Harouna Doula

Personal information
- Full name: Doula Gabde Harouna
- Date of birth: 10 January 1966 (age 60)
- Place of birth: Niamey, Niger

International career
- Years: Team / Apps / (Gls)
- 2009–2012: Niger

= Harouna Doula Gabde =

Nigerien footballer and manager

Doula Gabde Harouna, better known as Harouna Doula is a Nigerien football manager and former player. He was Manager of the Niger national football team from 2009 to 2012, leading Niger to its first African Nations Cup qualification in 2012, their first African Nations Championship qualification in 2011, and the winning of the UEMOA Tournament in 2010. He was demoted following the first match loss at the 2012 Nations Cup finals.

==Background==
Aged 46 in January 2012, Harouna Doula was a Nigerien international, playing at fullback. After retirement he received a "professorat" degree in physical education and sport from Niger's National Institute of Youth, Sports, and Culture (INJS/C). He holds an "A License" for professional football training from the University of Leipzig, a "C License" from the Confederation of African Football, and instructorship diplomas for CAF, UEFA, and FIFA.

==Manager of Niger==
Appointed manager of the Nigerien men's national squad in 2009, Harouna Doula replaced former U-17 Niger coach Frederic Costa, appointed in December 2008. Under Harouna Doula Niger finished a poor run, ending in failure to qualify for the 2010 African Cup of Nations in Angola.

Despite a failed run for ACON2010, Niger hosted and won the UEMOA Tournament in November 2010, and followed up with their first ever qualification for the African Nations Championship in February 2011. Niger progressed to their first ever quarter-final appearance, ending in a loss to the hosts,

On 10 October 2010, Niger earned a shock 1-0 win over Egypt at home in the 2012 African Cup of Nations qualification. After home wins—but away losses—over South Africa and Sierra Leone, on 8 October 2011 Niger qualified for the Africa Cup of Nations for the first time in its history.

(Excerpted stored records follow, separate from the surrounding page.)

-- ==== Sys2Proof/Machine/Objects.lean ====
section
/-! DEFINITION. The object dictionary (15_management.md, R383–R386, R429): one constructor of Obj per row of the object
tables of the spec, with its index, sub-index, type, access, layout, power domain, default and valid values. The docstring of a
constructor names its row and the rule that holds the table. -/

namespace Sys2Proof.Machine

/-- Object types (R384). -/
inductive ObjType where
  | u8 | u16 | u32 | u64 | i32 | bits | table | digest
  deriving DecidableEq, Repr

/-- Access classes (R386). -/
inductive Access where
  | ro | wo | rw | rwSecure | rwLocked
  deriving DecidableEq, Repr

/-- The unit whose power decides whether an RO object answers (R429). -/
inductive Holder where
  | aon     -- held in the AON domain: never DOMAIN_OFF
  | core    -- the link core (R416)
  | sport   -- the SPORT domain
  | array   -- any powered cluster
  | seq     -- the SEQ domain
  deriving DecidableEq, Repr

/-- How an object's entries lie in it (R384): count entries of one size, or entries of the sizes listed. -/
inductive Layout where
  | uniform (bytes count : Nat)
  | mixed (sizes : List Nat)
  deriving DecidableEq, Repr

/-- One row of an object table. -/
structure ObjRow where
  index : Nat
  sub : Nat
  ty : ObjType
  access : Access
  layout : Layout
  holder : Holder
  sceneBound : Bool
  deriving DecidableEq, Repr

/-- Sizes of the 35 fields of a gate list (R161). -/
def gateSizes : List Nat := [8, 4, 1] ++ List.replicate 32 4

/-- Sizes of the fields of a port counter block (R177). -/
def portSizes : List Nat := List.replicate 4 8 ++ List.replicate 16 2

/-- Every object of the dictionary. -/
inductive Obj where
  | mgtIdCount
  | mgtFamily
  | mgtSide
  | mgtSerial
  | mgtStepping
  | mgtLanes
  | mgtCells
  | mgtScratchKib
  | mgtSubq
  | phyRateMax
  | phyRate
  | phyWidthMax
  | phyWidthMin
  | phyTxWidth
  | phyRxWidth
  | phyTrnStart
  | phyTrnState
  | phyTrnFails
  | phyCheckErrs
  | phyTxMap
  | phyRxMap
  | phyRxConnect
  | phyTxFailed
  | phyRxFailed
  | phyMapGen
  | phyLaneFailErrs
  | phyRepairEn
  | phyRxRetire
  | phySpliceTimeout
  | phySpliceCount
  | phySpliceFails
  | phyCommitMissed
  | phySbErrs
  | phyGroupOff
  | phyFarConnect
  | phyLatTarget
  | phyLatState
  | phyLatRt
  | phyLatPad
  | phyLatCheckInt
  | phyLcc
  | lnkState
  | lnkDownCause
  | lnkForceDown
  | lnkDownCount
  | lnkTxSeq
  | lnkTxAcked
  | lnkRxExpect
  | lnkAckTimeout
  | lnkNakRepeat
  | lnkAckStallLimit
  | lnkNakReplays
  | lnkTimeoutReplays
  | lnkReplayFlits
  | lnkAckErrs
  | lnkProtoErrs
  | lnkSpillEn
  | lnkSpillBase
  | lnkSpillFa
  | lnkSpillPart
  | lnkSpillTc
  | lnkSpillState
  | lnkRetakeFill
  | lnkSpillFill
  | lnkSpillWrites
  | lnkRetakeEcc
  | lnkXoffHeadroom
  | lnkVcRegion
  | lnkXoffState
  | lnkVcFree
  | lnkVcOverflow
  | lnkWarn
  | lnkDown
  | lnkErrWindow
  | lnkCrcErrs
  | lnkFecCorr
  | lnkFecUncorr
  | lnkDiagState
  | lnkIdleLimit
  | lnkRecordsUsed
  | lnkRecordsWaits
  | lnkSynthCpl
  | lnkDownDrops
  | pktFa
  | pktOwnEp
  | pktReqTimeout
  | pktSlate
  | pktFarSlate
  | pktRouteActive
  | pktRouteA
  | pktRouteB
  | pktDrainA
  | pktDrainB
  | pktOrdOpen
  | pktAdaptBias
  | pktDrainRelayHold
  | pktRouteFlips
  | pktMsgOpen
  | pktHoldUsed
  | pktHoldCount
  | pktMalformed
  | pktHopDrops
  | pktLateCpl
  | pktTimeouts
  | pktNoroute
  | pktSportFclkDiv
  | pktSportLockEn
  | pktSportState
  | pktSportLatIn
  | pktSportLatOut
  | pktSportRestart
  | pktRelayLockEn
  | pktRelayState
  | pktSportDrops
  | pktSportErrs
  | pktRelayErrs
  | tclBucketRate
  | tclBucketBurst
  | tclBucketLevel
  | tclGateVc1
  | tclGateVc2
  | tclGateState
  | tclGateStart
  | tclGateSlips
  | tclFlowTable
  | tclFlowState
  | tclFlowBound
  | tclAdmitResult
  | tclPoliceRefused
  | tclStackAccess
  | tclRelayTransit
  | tclRecheckRate
  | tclRecheckResult
  | tclRegisterUsed
  | tclDlLate
  | tclSampleLog
  | tclQueueSamples
  | tclPortLink
  | tclPortRelay
  | tclPortStream
  | arrClusterEn
  | arrClusterState
  | arrCellState
  | arrCellFails
  | arrIdleGate
  | arrTileLimit
  | arrScratchRed
  | arrScratchStage
  | arrAccCapacity
  | arrStageFree
  | arrQueueCfg
  | arrQueueFill
  | arrQueueWcet
  | arrCheckResult
  | arrSubmitRefused
  | arrStackShare
  | arrDlStackSlots
  | arrRemoteAccess
  | arrRemoteRate
  | arrOwnTags
  | oprUcodeVer
  | oprDescDone
  | oprPassSplits
  | oprTileReruns
  | oprAttnRows
  | oprAttnDataErrs
  | oprAttnEmpty
  | oprTopkNan
  | redOpen
  | redAccFree
  | redTable
  | redRefused
  | redWrBlocked
  | redFlushes
  | redPoisoned
  | oprGemvBytes
  | oprGatherRows
  | oprGatherEmpty
  | oprQuantRmw
  | oprCopySectors
  | oprStreamDataErrs
  | oprCvtSat
  | oprCvtOvf
  | oprNanMade
  | oprNanBlocks
  | oprAccOvf
  | stkSectors
  | stkPartTable
  | stkAccessTable
  | stkPartApply
  | stkPartResult
  | stkPartDegraded
  | stkPartFenced
  | stkDenied
  | stkTagMismatch
  | stkSclkDiv
  | stkSportLockEn
  | stkSportState
  | stkSportLatCmd
  | stkSportLatRsp
  | stkRspTimeout
  | stkPcState
  | stkSportRestart
  | stkLateRsp
  | stkKwkId
  | stkKeyState
  | stkKcv
  | stkRekeyFrames
  | stkKeyCmds
  | stkKeyRefused
  | stkScrubEn
  | stkScrubFrames
  | stkScrubPos
  | stkScrubPasses
  | stkOuterCorr
  | stkInnerCorr
  | stkUncorr
  | stkTransient
  | stkPoisonReads
  | stkMetaFaults
  | stkDigest
  | stkDigestGen
  | stkDigestState
  | stkDigestGenNow
  | redEngState
  | redTakeovers
  | redLastYield
  | redResyncs
  | redFrameErrs
  | redYieldLimit
  | redYieldWindow
  | redYieldCount
  | redHealth
  | redScreenPeriod
  | redFence
  | redFenceCause
  | redFenceAnswered
  | redFenceDrops
  | redSharedCorr
  | redSharedUncorr
  | redSpareRows
  | calEn
  | calPeriod
  | calTemp
  | calTrimSets
  | calTrimOffset
  | calTrimNow
  | calRejects
  | calLastReject
  | calDeskewPeriod
  | calDeskew
  | calLinkRejects
  | calSeqState
  | calSeqRestarts
  | ageEn
  | agePlanInterval
  | ageHorizon
  | ageMinHeight
  | ageMinWidth
  | ageMinSamples
  | ageSpareReserve
  | ageStepEn
  | ageStepGrace
  | ageStepHold
  | ageStepState
  | ageEyeDwell
  | ageEye
  | ageHistory
  | ageForecast
  | ageMonitorState
  | ageRo
  | ageRoLimit
  | ageRetired
  | ageRateSteps
  | scrFieldEn
  | scrFieldPeriod
  | scrExtraLimit
  | scrRun
  | scrState
  | scrResults
  | scrFailed
  | scrAnalog
  | scrScratchBad
  | scrSkips
  | scrZeroise
  | scrZeroRecord
  | mgtSeal
  | mgtDefaultsUsed
  | mgtRingState
  | mgtRingTimeout
  | mgtRingDrops
  | mgtImage
  | mgtScriptLoad
  | mgtSceneLoad
  | mgtLoadResult
  | mgtSceneCommit
  | mgtSceneActive
  | mgtCommitResult
  | mgtSceneStored
  | mgtScriptId
  | mgtCommits
  | mgtCommitRefusals
  | mgtLockState
  | mgtLockForce
  | mgtEvtEn
  | mgtEvtFa
  | mgtEvtBase
  | mgtEvtSize
  | mgtEvtPstate
  | mgtEvtTc
  | mgtEvtPart
  | mgtEvtPidx
  | mgtEvtCidx
  | mgtEvtDropped
  | mgtEvtWriteErrs
  | mgtEvtPath
  | mgtEvtFbFa
  | mgtEvtFbBase
  | mgtEvtMode
  | mgtFaultRecord
  | mgtFaultCount
  | pwrClkState
  | pwrClkCount
  | pwrClkRestart
  | pwrDomainState
  | pwrDomainCtrl
  | pwrCycle
  | pwrReset
  | pwrBringupState
  | pwrBringupTime
  | pwrAutoTrain
  | pwrResetCount
  | pwrFwImage
  | pwrFwLoad
  | pwrFwResult
  deriving DecidableEq, Repr
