-- ==== Sys2Proof/Machine/Flit.lean ====
section
/-! DEFINITION. Flits (04, R87 to R97): building one with its CTRL, CRC-48 and FEC parity, decoding and classifying a received
one, the payloads of SPLICE (03, R69) and MARKER (03, R78), and the lanes of a flit byte (03, R57). -/

namespace Sys2Proof.Machine

/-! ### Building a flit -/

/-- Flit headers without a VC (R88). -/
def headIdle : Nat := 0
def headPrepare : Nat := 0x2800
def headCommit : Nat := 0x2000
def headMarker : Nat := 0x3000

/-- Bytes 0 to 241: HDR, CTRL and PAYLOAD (R87). -/
def flitBody (head ctrl : Nat) (payload : List Byte) : List Byte := toBytes 2 head ++ toBytes 4 ctrl ++ slice payload 0 236

/-- The CRC-48 of a flit body under a sequence number (R95). -/
def flitCrc (body : List Byte) (seq : Nat) : Nat := crc48 (toBytes 2 seq ++ body)

/-- Symbols i < 62 of codeword c of the 248 data bytes (R93). -/
def codeword (n : Nat) (bytes : List Byte) (c : Nat) : List Nat := (List.range n).map fun i => ((bytes[4 * i + c]?).getD 0).toNat

/-- FEC parity bytes 248 to 255 (R93). -/
def flitParity (data : List Byte) : List Byte :=
  let p := (List.range 4).map fun c => rsRemainder flitGen (codeword 62 data c)
  (p.map fun l => b8 (l.getD 0 0)) ++ p.map fun l => b8 (l.getD 1 0)

/-- A flit with its CRC and parity: seq is its number when its SQ bit is 1, and 0 otherwise (R95). -/
def mkFlit (head ctrl : Nat) (payload : List Byte) (seq : Nat) : List Byte :=
  let body := flitBody head ctrl payload
  let data := body ++ toBytes 6 (flitCrc body (if bit head 11 then seq else 0))
  data ++ flitParity data

/-! ### Decoding a flit -/

/-- A flit after FEC: its bytes, the byte positions corrected, and the uncorrectable codewords (R94). -/
structure FecOut where
  bytes : List Byte
  fixed : List Nat
  bad : Nat
  deriving DecidableEq, Repr

def fecStep (bs : List Byte) (o : FecOut) (c : Nat) : FecOut :=
  match flitDecodeWord (codeword 64 bs c) with
  | .clean => o
  | .fixed errs =>
    errs.foldl (fun o e =>
      let i := 4 * e.1 + c
      { o with bytes := o.bytes.set i (((o.bytes[i]?).getD 0) ^^^ b8 e.2), fixed := o.fixed ++ [i] }) o
  | .uncorrectable => { o with bad := o.bad + 1 }

/-- The four codewords of a received flit decoded. -/
def fecDecode (bs : List Byte) : FecOut := (List.range 4).foldl (fecStep bs) ⟨bs, [], 0⟩

def flitHead (bs : List Byte) : Nat := valAt bs 0 2
def flitCtrl (bs : List Byte) : Nat := valAt bs 2 4
def flitType (bs : List Byte) : Nat := field (flitHead bs) 15 12
def flitSq (bs : List Byte) : Bool := bit (flitHead bs) 11
def flitVc (bs : List Byte) : Nat := field (flitHead bs) 10 8
def flitPayload (bs : List Byte) : List Byte := slice bs 6 236

/-- A flit passes (R96): no codeword uncorrectable and its CRC matches, with S = E when SQ is 1. -/
def flitPasses (o : FecOut) (expect : Nat) : Bool :=
  o.bad == 0 && flitCrc (o.bytes.take 242) (if flitSq o.bytes then expect else 0) == valAt o.bytes 242 6

/-- How the receiver takes a flit that passes (R97), SPLICE and MARKER by their payload. -/
inductive FlitKind where
  | data | idle | prepare | cancel | commit | measure | ret | set | verify | verifyReturn | proto
  deriving DecidableEq, Repr

/-- PHASE 0x03 is CANCEL; a sequenced SPLICE with any other PHASE is an invalid PREPARE (R70). A MARKER of an unknown KIND is used
like IDLE. -/
def kindOf (bs : List Byte) : FlitKind :=
  let p := valAt (flitPayload bs) 0 1
  match flitType bs, flitSq bs with
  | 0, false => .idle
  | 1, true => .data
  | 2, true => if p = 3 then .cancel else .prepare
  | 2, false => if p = 2 then .commit else .proto
  | 3, false =>
    if p = 1 then .measure else if p = 2 then .ret else if p = 3 then .set else if p = 4 then .verify
    else if p = 5 then .verifyReturn else .idle
  | _, _ => .proto

/-! ### SPLICE and MARKER payloads -/

/-- WIDTH code of R69. -/
def widthCode (w : Nat) : Nat := w / 16 - 1

/-- A SPLICE payload (R69). -/
def splicePayload (phase gen width : Nat) (map : List Nat) : List Byte :=
  [b8 phase, b8 (gen % 16), b8 (widthCode width), 0] ++ (List.range 64).map fun l => b8 (map.getD l 0xFF)

def spliceMap (p : List Byte) : List Nat := (List.range 64).map fun l => valAt p (4 + l) 1
def spliceGen (p : List Byte) : Nat := valAt p 1 1 % 16
def spliceWidth (p : List Byte) : Nat := valAt p 2 1

/-- A MARKER payload (R78). -/
structure Marker where
  kind : Nat
  seq : Nat
  lcc : Nat
  padM : Nat
  padN : Nat
  target : Nat
  deriving DecidableEq, Repr

def Marker.payload (m : Marker) : List Byte :=
  [b8 m.kind, b8 m.seq] ++ toBytes 6 m.lcc ++ [b8 m.padM, b8 m.padN, b8 m.target]

def Marker.parse (p : List Byte) : Marker := ⟨valAt p 0 1, valAt p 1 1, valAt p 2 6, valAt p 8 1, valAt p 9 1, valAt p 10 1⟩

/-- The logical lane of byte b of a flit in slot q (R57, R93). -/
def laneOfByte (q b : Nat) : Nat := 16 * q + (b % 16 + 16 - b / 16 % 16) % 16

end Sys2Proof.Machine
end

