/-- Byte ranges of row r of a K or V region and of its scales (R218). -/
def rowRanges (d : Attn) (fmt page slot off r : Nat) : List ByteRange :=
  let base := d.kvBase + page * d.pageStride + slot * (d.rK + d.rV) + off
  [⟨base, elemBytes fmt (r * d.dim), elemBytes fmt d.dim⟩] ++
  if isMx fmt then [⟨base, elemBytes fmt (d.pt * d.dim) + r * d.dim / 32, d.dim / 32⟩] else []

def rowValues (d : Attn) (fmt : Nat) (mem : Mem) (rs : List ByteRange) : List Num :=
  let bs := rs.map fun r => r.bytes mem
  valuesOf fmt (bs.headD []) ((bs.drop 1).headD []) d.dim

/-- rows16 of R226 over one or two groups of 16. -/
def rows16 (n : Nat) (f : Nat → Calc Nat) : Calc Nat := do
  let x ← f 0
  if n = 32 then fadd x (← f 1) else return x

/-- One query head against the rows of a tile (R226): k, v are the rows' values, vis their visibility. -/
def attnHead (d : Attn) (q : List Num) (k v : List (List Num)) (vis : List Bool) : Calc (List Nat) := do
  let s ← (k.zip vis).mapM fun (kr, ok) => do
    if ok then fmul (← dot q kr d.dim) d.scale else return 0
  let m := (s.zip vis).foldl (fun m x => if x.2 then fmax m x.1 else m) negInf
  if feq m negInf then return emptyPart d.dim
  let pb ← (s.zip vis).mapM fun (x, ok) => do
    if ok then cvt 1 false (exp2 (← fsub x m)) else return 0
  let p := pb.map (decodeElem 1)
  let vr := (v.zip vis).map fun x => if x.2 then x.1 else List.replicate d.dim (.fin false 0 0)
  let grp := fun (l : List Num) j => (l.drop (16 * j)).take 16
  let l ← rows16 d.tt fun j => fused16 (grp p j) (List.replicate 16 (f32 one32))
  let o ← (List.range d.dim).mapM fun e => do
    let col := vr.map fun r => r.getD e (.fin false 0 0)
    rows16 d.tt fun j => fused16 (grp p j) (grp col j)
  return m :: l :: o

/-- tile_result of ATTN_DECODE (R226); info counts visible tokens (R230) and, from bit 32 up, rows read (R244). -/
def attnTile (v : Nat) (mem : Mem) (t : Nat) : Rd Vals := do
  let d := attnOf v
  let h := t / (d.nl * d.nc)
  let i := t % (d.nl * d.nc) / d.nc
  let c := t % d.nc
  let k ← logicalPage d mem i
  let n := Nat.min d.tt (d.tokens - (k * d.pt + c * d.tt))
  let vis := (List.range d.tt).map fun r => decide (r < n) && d.visible (d.pos k (c * d.tt + r))
  if !vis.any id then return { Vals.zero with words := List.replicate d.gqa (emptyPart d.dim) }
  let p ← physPage d mem k
  let rows := List.range n
  let kR := rows.map fun r => rowRanges d d.kFmt p (d.head0 + h) 0 (c * d.tt + r)
  let vR := rows.map fun r => rowRanges d d.vFmt p (d.head0 + h) d.rK (c * d.tt + r)
  let qR := (List.range d.gqa).map fun g => (⟨d.qAddr, elemBytes d.qFmt ((h * d.gqa + g) * d.dim), elemBytes d.qFmt d.dim⟩ : ByteRange)
  let _ ← fetch mem (kR.flatten ++ vR.flatten ++ qR)
  let pad := List.replicate (d.tt - n) (List.replicate d.dim (Num.fin false 0 0))
  let ks := (kR.map fun r => rowValues d d.kFmt mem r) ++ pad
  let vs := (vR.map fun r => rowValues d d.vFmt mem r) ++ pad
  let (w, tl) := runCalc {} (qR.mapM fun r => attnHead d (elemsOf d.qFmt (r.bytes mem) d.dim) ks vs vis)
  return { Vals.zero with words := w, tally := tl, info := (if h = 0 then (vis.filter id).length else 0) + n * 2 ^ 32 }

/-- The factor of one side of combine (R227). -/
def combineFactor (m mx : Nat) : Calc Nat := do
  if feq m mx then return one32 else return exp2 (← fsub m mx)

/-- combine of R227. -/
def combine (a b : List Nat) : Calc (List Nat) := do
  let am := a.headD 0
  let bm := b.headD 0
  if feq bm negInf then return a
  if feq am negInf then return b
  let mx := fmax am bm
  let fa ← combineFactor am mx
  let fb ← combineFactor bm mx
  let rest ← ((a.drop 1).zip (b.drop 1)).mapM fun (x, y) => do fadd (← fmul x fa) (← fmul y fb)
  return mx :: rest

/-- Parts combined into the merge state from head base on (R227, R240). -/
def combineAt (acc : Vals) (base : Nat) (p : Vals) : Vals :=
  let (w, tl) := runCalc {} ((acc.words.zip (List.range acc.words.length)).mapM fun (a, i) =>
    if base ≤ i then
      match p.words[i - base]? with
      | some b => combine a b
      | none => pure a
    else pure a)
  { acc with words := w, info := acc.info + p.info, tally := (acc.tally.add p.tally).add tl }

/-- One head's record (R228, R229), and the events its conversions count. -/
def attnRecord (final sat : Bool) (outFmt : Nat) (w : List Nat) : Calc (List Byte) := do
  let m := w.headD 0
  let l := (w.drop 1).headD 0
  let o := w.drop 2
  if final then
    if feq l 0 then return codesBytes outFmt (o.map fun _ => 0)
    let rl := recip l
    return codesBytes outFmt (← o.mapM fun x => do cvt outFmt sat (← fmul x rl))
  else
    return toBytes 4 m ++ toBytes 4 l ++ codesBytes outFmt (← o.mapM fun x => cvt outFmt sat x)
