/-- Steps 2 to 4: the link goes down, every domain but AON turns off, and bring-up runs from step 2. What the AON domain holds stays:
keys and active tables, locks of ranks 2 to 4, script and scenes, ring and mailboxes, event records, and what counts since AON
power-up. -/
def State.domainReset (s : State) : State :=
  let s := (((((s.linkDown downForced).endOwn).seqStop).dropSeqLocks).abandonTests fun _ => true).answerTakenOff
  let failed := s.failedCells
  let r := State.reset
  let differs := !(s.stk.parts.isEmpty && s.stk.access.isEmpty)
  let m : Mgmt := { s.mgt with commit := none, cfgFenced := false, seqLockWait := none }
  let t : State :=
    { r with pending := s.pending, aon := s.aon, dict := s.dict.drop fun o => !o.kept, sb := s.sb, mgt := m, free := s.free, outbox := s.outbox,
             rl := { r.rl with siblings := s.rl.siblings }, tx := { r.tx with draws := s.tx.draws }, trn := { r.trn with activeRate := s.trn.activeRate },
             pk := { r.pk with nextId := s.pk.nextId, nextMsgId := s.pk.nextMsgId, done := s.pk.done },
             stk := { r.stk with parts := s.stk.parts, access := s.stk.access, stagedDiffers := differs, boundsFenced := s.stk.boundsFenced,
                                 slots := s.stk.slots, downPins := s.stk.downPins, selfTestFailed := s.stk.selfTestFailed },
             arr := { r.arr with nextDesc := s.arr.nextDesc, nextAccess := s.arr.nextAccess, clkFence := s.arr.clkFence },
             eng := { r.eng with yields := s.eng.yields, rowErrs := s.eng.rowErrs, spared := s.eng.spared, cycled := 3 },
             scr := { r.scr with zeroCycled := s.scr.zeroCycled },
             pwr := { r.pwr with tap := s.pwr.tap, wrapper := s.pwr.wrapper, boundary := s.pwr.boundary, hclkStop := s.pwr.hclkStop,
                                 mclkStop := s.pwr.mclkStop } }
  let t := ((t.cellsOff failed).setObj .redEngState 0).setFld .redEngState 9 9 1
  let t := (((t.setObj .mgtSceneActive 0).setFld .mgtCommitResult 24 24 0).setFld .stkPartResult 31 31 (ofBool differs)).setFld .pwrFwResult 8 8 0
  (((t.setFld .pwrFwResult 31 16 0).count .pwrResetCount 1).digestChange).enterStep2

/-- A write of 1 to PWR_RESET: step 1 settles what the instance holds. It waits for a zeroisation that runs (R427), and where LCLK is not
confirmed the settlement is given up after 10 µs. -/
def State.writeReset (s : State) : State :=
  if s.obj .pwrReset = 1 then s
  else
    let s := s.setObj .pwrReset 1
    if s.obj .scrZeroise = 1 then { s with pwr := { s.pwr with resetWaits := true } }
    else if s.linkCore && s.fld .pwrClkState 1 0 != 0 then { s with pwr := { s.pwr with resetStep := 1 } }
    else (if s.linkCore then s.fenceSettle false else s).domainReset

/-- PWR_RESET. -/
def execPwrReset (r : Requester) (s : State) : Host.Outcome State Fault Refusal :=
  s.access r fun s => if isSecure r then s.writeReset.reply stOk else s.reply stDenied

/-- RESET_SETTLE_TIMEOUT: what is held completes by its requesters' timeouts. -/
def execResetSettleTimeout (s : State) : Host.Outcome State Fault Refusal :=
  s.run fun s => s.whenOk (s.pwr.resetStep = 1) fun s =>
    if s.obj .scrZeroise = 1 then { s with pwr := { s.pwr with resetStep := 0, resetWaits := true } } else s.domainReset

/-- AON_POWER_UP: everything clears, and the strap is sampled. What has left the block, and the model's own counts of drawings and free
values, go on. -/
def execAonPowerUp (strap : Bool) (s : State) : Host.Outcome State Fault Refusal :=
  .next { State.reset with pending := s.pending, aon := { State.reset.aon with side := ofBool strap }, free := s.free, outbox := s.outbox,
                           tx := { State.reset.tx with draws := s.tx.draws } }

/-- AON_POWER_LOSS (R427). -/
def execAonPowerLoss (s : State) : Host.Outcome State Fault Refusal := .next { s with aon := { s.aon with up := false } }

end Sys2Proof.Machine
end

For his part in Niger's unprecedented run, Harouna Doula was awarded "Best African Manager 2011" by CAF in December 2012. In the runup to ACON 2012. reporters and political leaders commented on his quiet, collaborative management style. In one interview he said that "out objective is to always remain humble... but also to surpass ourselves, to surprise, as we were able to do during the qualification phase."

On 13 November, two days prior to Niger's last preparative friendly (against Botswana in Niamey) FENIFOOT announced it had recruited two "technicians" to aid Harouna Doula in the African Nations Cup. Bako Adamou was to be assistant trainer and the French manager Rolland Courbis was named "Technical counselor" to the team. Colonel Djibrilla Hima, president of FENIFOOT, stressed in a press conference that "It was not a question of the national team manager leaving the national team. He qualified us for CAN (ACON), he will take us to the final of the African Cup of Nations."

On 6 January, Harouna Doula, along with team captain Lawali Idrissa, announced the selection of the 26 players who would attend the pre-tournament camp in Douala, Cameroon.

Two days after the 2-0 to Gabon in Niger's first match of the tourney on 23 January, Harouna Doula was removed as manager Colonel Djibrilla Hima on 25 January announced Harouna Doula would be demoted to "Second trainer" until the end of the 2012 African Cup of Nations, and was being replaced as head coach by Rolland Courbis. FENIFOOT blamed Harouna Doula's reported last minute changes to the starting lineup of the side that lost Gabon. It was unclear at the time if Harouna Doula would return after the tournament.

Despite the changes, Harouna Doula affirmed to the press in Libreville prior to their Tunisia match that there was no rivalry between him and Courbis. Continuing to work as a trainer and appear on the bench with the squad, Harouna Doula said on 27 January that "We cooperate, we work together for the good of the team."